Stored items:
-=-=-=-=-

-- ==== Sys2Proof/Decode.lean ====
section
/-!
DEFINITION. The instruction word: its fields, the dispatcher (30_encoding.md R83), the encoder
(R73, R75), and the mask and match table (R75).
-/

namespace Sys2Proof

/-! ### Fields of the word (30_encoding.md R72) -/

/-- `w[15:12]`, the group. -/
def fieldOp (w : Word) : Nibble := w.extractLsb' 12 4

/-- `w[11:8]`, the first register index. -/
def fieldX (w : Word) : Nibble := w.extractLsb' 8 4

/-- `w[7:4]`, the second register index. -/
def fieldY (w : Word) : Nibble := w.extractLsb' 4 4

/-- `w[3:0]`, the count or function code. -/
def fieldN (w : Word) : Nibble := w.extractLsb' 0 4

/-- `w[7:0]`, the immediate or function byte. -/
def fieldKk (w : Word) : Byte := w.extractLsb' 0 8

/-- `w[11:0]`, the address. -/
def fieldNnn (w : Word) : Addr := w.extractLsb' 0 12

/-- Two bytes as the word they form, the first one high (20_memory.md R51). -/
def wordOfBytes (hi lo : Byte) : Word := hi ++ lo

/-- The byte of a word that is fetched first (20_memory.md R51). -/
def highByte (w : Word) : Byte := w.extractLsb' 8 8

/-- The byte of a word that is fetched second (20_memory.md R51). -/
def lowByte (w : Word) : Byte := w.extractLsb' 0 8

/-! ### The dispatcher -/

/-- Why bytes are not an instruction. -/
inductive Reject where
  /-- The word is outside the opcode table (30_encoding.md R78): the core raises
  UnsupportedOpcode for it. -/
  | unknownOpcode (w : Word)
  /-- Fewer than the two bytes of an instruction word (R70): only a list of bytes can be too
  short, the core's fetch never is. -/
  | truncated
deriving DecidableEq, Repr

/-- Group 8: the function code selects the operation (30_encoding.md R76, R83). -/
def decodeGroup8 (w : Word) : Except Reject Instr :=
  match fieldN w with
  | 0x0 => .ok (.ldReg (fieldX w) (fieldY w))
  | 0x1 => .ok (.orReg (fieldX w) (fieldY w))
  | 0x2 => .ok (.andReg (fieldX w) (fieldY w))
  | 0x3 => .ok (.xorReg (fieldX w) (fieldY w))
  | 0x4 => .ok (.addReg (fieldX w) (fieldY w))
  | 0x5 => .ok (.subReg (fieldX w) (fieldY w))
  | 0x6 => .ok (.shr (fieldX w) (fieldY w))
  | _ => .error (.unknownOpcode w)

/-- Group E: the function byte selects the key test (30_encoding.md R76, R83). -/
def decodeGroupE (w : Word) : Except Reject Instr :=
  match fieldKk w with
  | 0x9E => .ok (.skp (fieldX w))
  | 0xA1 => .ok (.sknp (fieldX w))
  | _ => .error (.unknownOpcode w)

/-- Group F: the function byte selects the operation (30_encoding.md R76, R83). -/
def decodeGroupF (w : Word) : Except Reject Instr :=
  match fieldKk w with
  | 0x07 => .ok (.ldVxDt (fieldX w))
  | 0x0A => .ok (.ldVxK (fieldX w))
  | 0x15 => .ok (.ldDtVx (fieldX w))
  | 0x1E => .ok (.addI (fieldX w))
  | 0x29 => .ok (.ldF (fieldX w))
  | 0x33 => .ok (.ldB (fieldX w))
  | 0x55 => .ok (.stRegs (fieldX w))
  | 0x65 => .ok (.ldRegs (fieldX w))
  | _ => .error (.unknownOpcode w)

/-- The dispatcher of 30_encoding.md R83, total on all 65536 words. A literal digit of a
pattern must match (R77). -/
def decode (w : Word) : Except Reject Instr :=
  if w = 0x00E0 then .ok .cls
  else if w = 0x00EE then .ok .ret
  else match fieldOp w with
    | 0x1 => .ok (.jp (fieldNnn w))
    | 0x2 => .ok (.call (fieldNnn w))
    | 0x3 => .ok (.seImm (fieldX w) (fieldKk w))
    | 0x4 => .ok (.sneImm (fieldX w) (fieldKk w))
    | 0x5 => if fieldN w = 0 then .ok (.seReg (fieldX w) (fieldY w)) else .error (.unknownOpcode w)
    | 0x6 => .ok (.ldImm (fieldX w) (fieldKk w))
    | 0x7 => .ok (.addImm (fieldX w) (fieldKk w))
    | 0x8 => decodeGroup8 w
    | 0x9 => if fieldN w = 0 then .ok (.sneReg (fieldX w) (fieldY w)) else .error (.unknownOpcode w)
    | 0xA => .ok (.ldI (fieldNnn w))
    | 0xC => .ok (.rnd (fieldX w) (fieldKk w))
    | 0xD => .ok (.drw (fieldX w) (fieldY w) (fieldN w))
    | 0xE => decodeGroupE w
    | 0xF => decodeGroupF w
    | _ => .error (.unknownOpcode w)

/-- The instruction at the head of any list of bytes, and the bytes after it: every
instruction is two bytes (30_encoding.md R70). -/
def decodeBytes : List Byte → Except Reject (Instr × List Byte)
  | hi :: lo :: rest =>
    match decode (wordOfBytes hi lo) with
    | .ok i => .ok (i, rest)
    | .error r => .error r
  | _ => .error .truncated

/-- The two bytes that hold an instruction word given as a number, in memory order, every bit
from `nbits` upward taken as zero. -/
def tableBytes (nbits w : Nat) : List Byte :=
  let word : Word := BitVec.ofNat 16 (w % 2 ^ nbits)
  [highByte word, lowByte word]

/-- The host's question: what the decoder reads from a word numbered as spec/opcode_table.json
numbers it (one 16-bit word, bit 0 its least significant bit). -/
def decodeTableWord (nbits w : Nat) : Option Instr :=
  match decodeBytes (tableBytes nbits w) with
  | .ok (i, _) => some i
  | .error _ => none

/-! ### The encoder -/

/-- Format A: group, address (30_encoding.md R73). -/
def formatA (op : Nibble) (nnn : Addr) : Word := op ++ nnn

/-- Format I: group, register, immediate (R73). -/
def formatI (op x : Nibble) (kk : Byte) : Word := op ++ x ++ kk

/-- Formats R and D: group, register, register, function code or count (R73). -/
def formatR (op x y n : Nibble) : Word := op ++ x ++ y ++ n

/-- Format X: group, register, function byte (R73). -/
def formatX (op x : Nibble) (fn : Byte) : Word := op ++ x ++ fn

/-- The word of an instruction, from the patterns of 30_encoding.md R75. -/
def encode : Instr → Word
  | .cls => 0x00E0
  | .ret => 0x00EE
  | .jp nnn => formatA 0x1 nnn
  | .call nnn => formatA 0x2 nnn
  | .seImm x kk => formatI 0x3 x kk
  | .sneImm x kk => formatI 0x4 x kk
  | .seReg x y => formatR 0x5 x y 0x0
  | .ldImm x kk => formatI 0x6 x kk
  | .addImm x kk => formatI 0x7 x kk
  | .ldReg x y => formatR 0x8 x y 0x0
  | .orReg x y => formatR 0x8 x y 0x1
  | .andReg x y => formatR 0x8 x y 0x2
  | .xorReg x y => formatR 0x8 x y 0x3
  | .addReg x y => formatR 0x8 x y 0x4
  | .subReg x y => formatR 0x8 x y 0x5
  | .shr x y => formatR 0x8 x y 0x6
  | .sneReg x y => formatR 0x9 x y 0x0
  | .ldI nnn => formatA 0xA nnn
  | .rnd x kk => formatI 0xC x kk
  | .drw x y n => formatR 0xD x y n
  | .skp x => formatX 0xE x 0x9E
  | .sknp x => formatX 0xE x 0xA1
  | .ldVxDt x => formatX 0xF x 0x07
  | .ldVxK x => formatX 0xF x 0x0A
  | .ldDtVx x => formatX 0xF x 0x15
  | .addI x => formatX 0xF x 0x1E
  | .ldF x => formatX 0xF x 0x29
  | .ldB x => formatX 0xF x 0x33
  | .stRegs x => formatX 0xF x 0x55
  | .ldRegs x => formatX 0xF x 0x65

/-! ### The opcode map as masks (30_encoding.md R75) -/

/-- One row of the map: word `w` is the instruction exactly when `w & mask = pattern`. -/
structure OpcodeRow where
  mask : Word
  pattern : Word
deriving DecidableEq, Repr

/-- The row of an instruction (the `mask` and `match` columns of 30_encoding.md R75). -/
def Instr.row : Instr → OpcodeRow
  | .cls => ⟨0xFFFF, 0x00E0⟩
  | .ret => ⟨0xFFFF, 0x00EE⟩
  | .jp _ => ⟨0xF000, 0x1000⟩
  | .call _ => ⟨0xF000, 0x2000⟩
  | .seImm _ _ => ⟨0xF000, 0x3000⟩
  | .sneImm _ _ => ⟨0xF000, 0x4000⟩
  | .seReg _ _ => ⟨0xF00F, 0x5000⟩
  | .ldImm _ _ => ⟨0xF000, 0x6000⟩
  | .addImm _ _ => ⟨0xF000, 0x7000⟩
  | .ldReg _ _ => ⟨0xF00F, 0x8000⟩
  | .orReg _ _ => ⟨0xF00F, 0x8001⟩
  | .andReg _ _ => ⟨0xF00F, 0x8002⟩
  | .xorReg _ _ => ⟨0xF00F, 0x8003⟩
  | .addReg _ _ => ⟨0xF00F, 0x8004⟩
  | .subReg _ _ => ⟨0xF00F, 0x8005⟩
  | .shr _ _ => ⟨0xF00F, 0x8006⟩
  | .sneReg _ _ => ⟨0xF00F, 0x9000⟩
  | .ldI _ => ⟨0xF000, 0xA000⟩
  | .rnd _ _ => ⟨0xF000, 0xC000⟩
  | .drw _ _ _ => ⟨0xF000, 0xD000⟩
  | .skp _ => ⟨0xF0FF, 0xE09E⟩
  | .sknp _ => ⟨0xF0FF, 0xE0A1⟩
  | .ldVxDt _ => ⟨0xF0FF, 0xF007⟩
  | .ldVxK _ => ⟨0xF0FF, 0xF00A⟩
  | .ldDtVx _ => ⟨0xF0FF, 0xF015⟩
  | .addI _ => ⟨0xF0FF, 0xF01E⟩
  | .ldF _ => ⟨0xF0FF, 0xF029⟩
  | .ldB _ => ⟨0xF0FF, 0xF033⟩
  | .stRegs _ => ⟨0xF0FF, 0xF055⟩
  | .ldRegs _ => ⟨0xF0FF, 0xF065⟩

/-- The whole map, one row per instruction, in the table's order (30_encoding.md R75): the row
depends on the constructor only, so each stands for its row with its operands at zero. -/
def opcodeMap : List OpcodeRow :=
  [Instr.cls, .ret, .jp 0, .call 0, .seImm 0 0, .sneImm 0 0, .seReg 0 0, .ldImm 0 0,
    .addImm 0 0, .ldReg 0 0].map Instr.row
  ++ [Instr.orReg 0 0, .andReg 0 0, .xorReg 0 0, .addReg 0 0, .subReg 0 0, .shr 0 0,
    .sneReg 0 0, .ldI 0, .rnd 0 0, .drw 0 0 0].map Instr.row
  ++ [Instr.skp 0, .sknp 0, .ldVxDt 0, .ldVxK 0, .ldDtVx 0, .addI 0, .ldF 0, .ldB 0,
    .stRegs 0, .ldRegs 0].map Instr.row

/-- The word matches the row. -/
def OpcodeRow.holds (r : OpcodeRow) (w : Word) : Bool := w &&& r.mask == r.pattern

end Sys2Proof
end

-=-=-=-=-

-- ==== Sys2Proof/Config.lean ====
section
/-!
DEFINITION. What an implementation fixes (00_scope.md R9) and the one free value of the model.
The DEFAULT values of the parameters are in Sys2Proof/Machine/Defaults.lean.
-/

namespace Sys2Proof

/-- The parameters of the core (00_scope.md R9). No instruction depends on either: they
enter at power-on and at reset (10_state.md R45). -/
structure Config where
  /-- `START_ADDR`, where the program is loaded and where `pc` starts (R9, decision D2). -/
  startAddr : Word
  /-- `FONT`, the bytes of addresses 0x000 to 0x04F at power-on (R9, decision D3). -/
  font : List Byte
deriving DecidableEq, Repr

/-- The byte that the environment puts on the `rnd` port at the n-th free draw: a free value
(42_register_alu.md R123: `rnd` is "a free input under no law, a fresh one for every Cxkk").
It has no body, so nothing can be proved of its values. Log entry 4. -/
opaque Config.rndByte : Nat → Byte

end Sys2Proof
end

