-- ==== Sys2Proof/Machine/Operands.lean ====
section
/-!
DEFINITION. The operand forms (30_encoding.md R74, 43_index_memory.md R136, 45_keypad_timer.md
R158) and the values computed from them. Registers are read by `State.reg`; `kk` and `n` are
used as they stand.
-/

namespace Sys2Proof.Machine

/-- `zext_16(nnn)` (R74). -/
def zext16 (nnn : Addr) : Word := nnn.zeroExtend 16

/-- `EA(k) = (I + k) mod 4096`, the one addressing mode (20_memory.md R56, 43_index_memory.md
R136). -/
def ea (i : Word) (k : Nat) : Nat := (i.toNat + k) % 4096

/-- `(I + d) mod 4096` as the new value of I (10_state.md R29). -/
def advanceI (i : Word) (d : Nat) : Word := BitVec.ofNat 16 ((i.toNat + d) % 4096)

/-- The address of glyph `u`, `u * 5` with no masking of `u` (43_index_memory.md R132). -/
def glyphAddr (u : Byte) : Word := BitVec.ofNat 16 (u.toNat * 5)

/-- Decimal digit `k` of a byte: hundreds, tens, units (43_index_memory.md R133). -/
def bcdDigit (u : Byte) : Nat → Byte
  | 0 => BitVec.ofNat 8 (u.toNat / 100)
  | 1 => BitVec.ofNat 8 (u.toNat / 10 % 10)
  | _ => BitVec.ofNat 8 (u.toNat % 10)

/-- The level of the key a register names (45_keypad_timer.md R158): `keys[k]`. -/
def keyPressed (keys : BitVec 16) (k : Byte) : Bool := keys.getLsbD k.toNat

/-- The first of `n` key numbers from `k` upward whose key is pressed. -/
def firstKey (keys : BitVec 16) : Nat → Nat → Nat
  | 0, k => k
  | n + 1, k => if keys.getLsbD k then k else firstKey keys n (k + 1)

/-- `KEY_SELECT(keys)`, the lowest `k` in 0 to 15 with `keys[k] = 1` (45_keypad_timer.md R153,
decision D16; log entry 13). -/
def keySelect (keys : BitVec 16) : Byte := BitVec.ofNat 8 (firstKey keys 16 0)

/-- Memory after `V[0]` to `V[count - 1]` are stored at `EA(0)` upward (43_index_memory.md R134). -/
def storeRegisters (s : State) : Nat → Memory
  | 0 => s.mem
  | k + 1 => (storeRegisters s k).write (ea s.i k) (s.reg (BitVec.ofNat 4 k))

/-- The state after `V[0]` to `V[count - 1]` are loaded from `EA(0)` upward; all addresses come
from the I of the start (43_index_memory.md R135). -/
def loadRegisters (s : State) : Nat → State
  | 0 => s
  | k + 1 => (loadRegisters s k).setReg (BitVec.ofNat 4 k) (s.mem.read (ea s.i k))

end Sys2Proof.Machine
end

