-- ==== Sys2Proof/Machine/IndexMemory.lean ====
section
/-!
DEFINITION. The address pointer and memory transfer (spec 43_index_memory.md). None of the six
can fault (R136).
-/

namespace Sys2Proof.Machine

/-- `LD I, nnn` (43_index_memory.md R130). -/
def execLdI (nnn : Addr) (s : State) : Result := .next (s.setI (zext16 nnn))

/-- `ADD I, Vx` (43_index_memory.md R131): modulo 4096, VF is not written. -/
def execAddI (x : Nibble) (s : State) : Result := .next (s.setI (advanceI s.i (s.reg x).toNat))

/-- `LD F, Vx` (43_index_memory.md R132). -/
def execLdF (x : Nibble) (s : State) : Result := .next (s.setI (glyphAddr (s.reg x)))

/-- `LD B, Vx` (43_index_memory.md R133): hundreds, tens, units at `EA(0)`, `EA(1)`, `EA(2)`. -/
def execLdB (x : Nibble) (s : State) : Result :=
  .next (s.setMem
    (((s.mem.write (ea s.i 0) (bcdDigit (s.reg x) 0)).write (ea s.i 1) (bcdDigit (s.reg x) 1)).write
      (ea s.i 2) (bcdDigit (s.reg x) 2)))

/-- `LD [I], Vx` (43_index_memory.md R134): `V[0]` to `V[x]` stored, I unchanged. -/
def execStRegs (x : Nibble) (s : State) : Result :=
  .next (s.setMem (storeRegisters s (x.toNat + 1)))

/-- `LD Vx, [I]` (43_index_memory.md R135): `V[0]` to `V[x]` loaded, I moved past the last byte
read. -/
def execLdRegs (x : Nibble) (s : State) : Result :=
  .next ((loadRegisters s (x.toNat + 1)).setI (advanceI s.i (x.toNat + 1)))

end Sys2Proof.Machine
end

-=-=-=-=-

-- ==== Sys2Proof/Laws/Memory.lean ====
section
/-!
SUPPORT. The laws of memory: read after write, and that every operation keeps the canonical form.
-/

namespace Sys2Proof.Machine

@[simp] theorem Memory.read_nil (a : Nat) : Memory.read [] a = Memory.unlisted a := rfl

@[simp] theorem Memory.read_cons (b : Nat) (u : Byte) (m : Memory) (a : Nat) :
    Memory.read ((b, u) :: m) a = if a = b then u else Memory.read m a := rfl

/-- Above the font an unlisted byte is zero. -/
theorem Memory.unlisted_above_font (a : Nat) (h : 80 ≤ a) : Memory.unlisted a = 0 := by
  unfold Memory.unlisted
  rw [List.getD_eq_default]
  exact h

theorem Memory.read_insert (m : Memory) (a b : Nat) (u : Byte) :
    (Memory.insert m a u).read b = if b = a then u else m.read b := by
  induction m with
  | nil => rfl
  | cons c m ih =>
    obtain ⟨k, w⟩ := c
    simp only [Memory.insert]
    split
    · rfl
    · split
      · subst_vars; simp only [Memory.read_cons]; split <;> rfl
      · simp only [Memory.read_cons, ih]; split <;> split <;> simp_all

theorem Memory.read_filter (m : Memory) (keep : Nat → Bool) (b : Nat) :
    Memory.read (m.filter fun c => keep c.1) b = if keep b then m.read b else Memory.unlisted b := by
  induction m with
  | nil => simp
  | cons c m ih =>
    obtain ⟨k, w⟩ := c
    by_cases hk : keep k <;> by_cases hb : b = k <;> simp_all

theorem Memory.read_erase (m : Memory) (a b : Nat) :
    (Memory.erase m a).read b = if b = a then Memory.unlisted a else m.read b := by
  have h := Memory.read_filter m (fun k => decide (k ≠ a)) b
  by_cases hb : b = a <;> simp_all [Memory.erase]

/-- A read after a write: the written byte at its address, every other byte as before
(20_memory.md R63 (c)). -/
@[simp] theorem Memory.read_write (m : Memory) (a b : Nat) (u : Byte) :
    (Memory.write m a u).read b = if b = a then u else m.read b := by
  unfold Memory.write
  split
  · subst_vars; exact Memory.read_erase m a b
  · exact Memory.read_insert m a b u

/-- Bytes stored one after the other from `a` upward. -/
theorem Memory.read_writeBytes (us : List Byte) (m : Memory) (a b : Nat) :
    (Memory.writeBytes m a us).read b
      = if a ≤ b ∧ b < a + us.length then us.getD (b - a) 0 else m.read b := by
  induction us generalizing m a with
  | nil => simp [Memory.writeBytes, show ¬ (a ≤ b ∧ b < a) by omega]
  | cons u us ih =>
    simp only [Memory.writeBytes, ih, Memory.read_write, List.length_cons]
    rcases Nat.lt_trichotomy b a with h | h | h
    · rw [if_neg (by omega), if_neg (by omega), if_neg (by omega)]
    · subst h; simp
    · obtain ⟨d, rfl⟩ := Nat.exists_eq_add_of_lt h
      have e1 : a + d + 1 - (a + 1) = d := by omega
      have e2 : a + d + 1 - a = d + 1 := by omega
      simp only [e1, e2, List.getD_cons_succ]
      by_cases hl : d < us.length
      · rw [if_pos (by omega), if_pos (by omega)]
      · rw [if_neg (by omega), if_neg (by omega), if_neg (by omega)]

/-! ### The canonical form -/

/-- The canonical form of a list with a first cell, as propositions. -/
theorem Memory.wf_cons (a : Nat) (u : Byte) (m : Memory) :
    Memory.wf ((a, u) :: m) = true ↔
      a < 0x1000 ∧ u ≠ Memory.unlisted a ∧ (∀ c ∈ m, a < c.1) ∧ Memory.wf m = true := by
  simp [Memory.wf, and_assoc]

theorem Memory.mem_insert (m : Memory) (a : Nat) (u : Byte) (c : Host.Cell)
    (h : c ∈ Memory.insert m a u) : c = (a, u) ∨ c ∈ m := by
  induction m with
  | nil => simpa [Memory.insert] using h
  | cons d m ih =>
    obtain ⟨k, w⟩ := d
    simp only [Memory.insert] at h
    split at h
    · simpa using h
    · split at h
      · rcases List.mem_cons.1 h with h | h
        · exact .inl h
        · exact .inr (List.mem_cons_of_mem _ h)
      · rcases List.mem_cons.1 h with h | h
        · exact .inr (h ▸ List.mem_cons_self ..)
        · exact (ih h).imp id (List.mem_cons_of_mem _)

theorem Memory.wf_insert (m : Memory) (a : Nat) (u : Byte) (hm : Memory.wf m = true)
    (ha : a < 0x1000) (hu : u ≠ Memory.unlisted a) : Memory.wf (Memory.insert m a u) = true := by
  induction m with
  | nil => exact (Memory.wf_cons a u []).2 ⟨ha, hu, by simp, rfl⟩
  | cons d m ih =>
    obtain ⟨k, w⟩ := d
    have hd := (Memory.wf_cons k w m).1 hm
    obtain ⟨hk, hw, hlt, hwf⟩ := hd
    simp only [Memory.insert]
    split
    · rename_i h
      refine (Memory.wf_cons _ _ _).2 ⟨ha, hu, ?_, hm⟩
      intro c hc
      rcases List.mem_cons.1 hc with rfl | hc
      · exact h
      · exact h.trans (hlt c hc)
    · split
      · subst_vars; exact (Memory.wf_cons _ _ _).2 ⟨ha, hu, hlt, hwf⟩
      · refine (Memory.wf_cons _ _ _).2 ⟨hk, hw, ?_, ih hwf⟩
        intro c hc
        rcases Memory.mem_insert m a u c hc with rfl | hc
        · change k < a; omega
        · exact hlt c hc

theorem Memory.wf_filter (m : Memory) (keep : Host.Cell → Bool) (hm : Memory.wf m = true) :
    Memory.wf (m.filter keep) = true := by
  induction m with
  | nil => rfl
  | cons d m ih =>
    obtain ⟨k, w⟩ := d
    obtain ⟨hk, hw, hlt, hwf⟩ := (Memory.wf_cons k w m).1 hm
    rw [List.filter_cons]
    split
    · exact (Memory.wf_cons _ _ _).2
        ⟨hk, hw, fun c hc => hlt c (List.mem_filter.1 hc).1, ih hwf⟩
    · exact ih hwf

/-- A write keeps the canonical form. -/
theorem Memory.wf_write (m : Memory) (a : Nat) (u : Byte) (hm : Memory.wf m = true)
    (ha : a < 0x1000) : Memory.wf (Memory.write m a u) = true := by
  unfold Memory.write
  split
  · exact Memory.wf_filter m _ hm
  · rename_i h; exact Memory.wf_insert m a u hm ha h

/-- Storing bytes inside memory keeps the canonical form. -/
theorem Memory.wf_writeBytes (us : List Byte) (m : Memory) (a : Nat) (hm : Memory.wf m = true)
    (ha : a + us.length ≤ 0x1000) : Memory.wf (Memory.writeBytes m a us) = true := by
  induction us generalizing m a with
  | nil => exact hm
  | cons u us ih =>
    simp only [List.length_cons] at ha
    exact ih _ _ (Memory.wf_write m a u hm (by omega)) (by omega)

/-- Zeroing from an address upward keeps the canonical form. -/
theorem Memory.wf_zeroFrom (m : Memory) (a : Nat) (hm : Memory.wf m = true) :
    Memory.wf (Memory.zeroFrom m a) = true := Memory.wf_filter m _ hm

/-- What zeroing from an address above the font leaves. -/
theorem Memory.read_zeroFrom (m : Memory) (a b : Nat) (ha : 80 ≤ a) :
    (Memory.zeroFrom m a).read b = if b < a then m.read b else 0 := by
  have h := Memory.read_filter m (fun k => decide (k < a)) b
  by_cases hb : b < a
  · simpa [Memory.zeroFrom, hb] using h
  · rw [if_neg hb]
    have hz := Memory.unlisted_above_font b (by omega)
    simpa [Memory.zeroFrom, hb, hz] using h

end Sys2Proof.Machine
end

-=-=-=-=-

PROBLEM REQUIREMENTS
Check each line of the records for the word "tens", then state how many lines have it, as a number only.

SOLUTION FOR THIS EXERCISE
2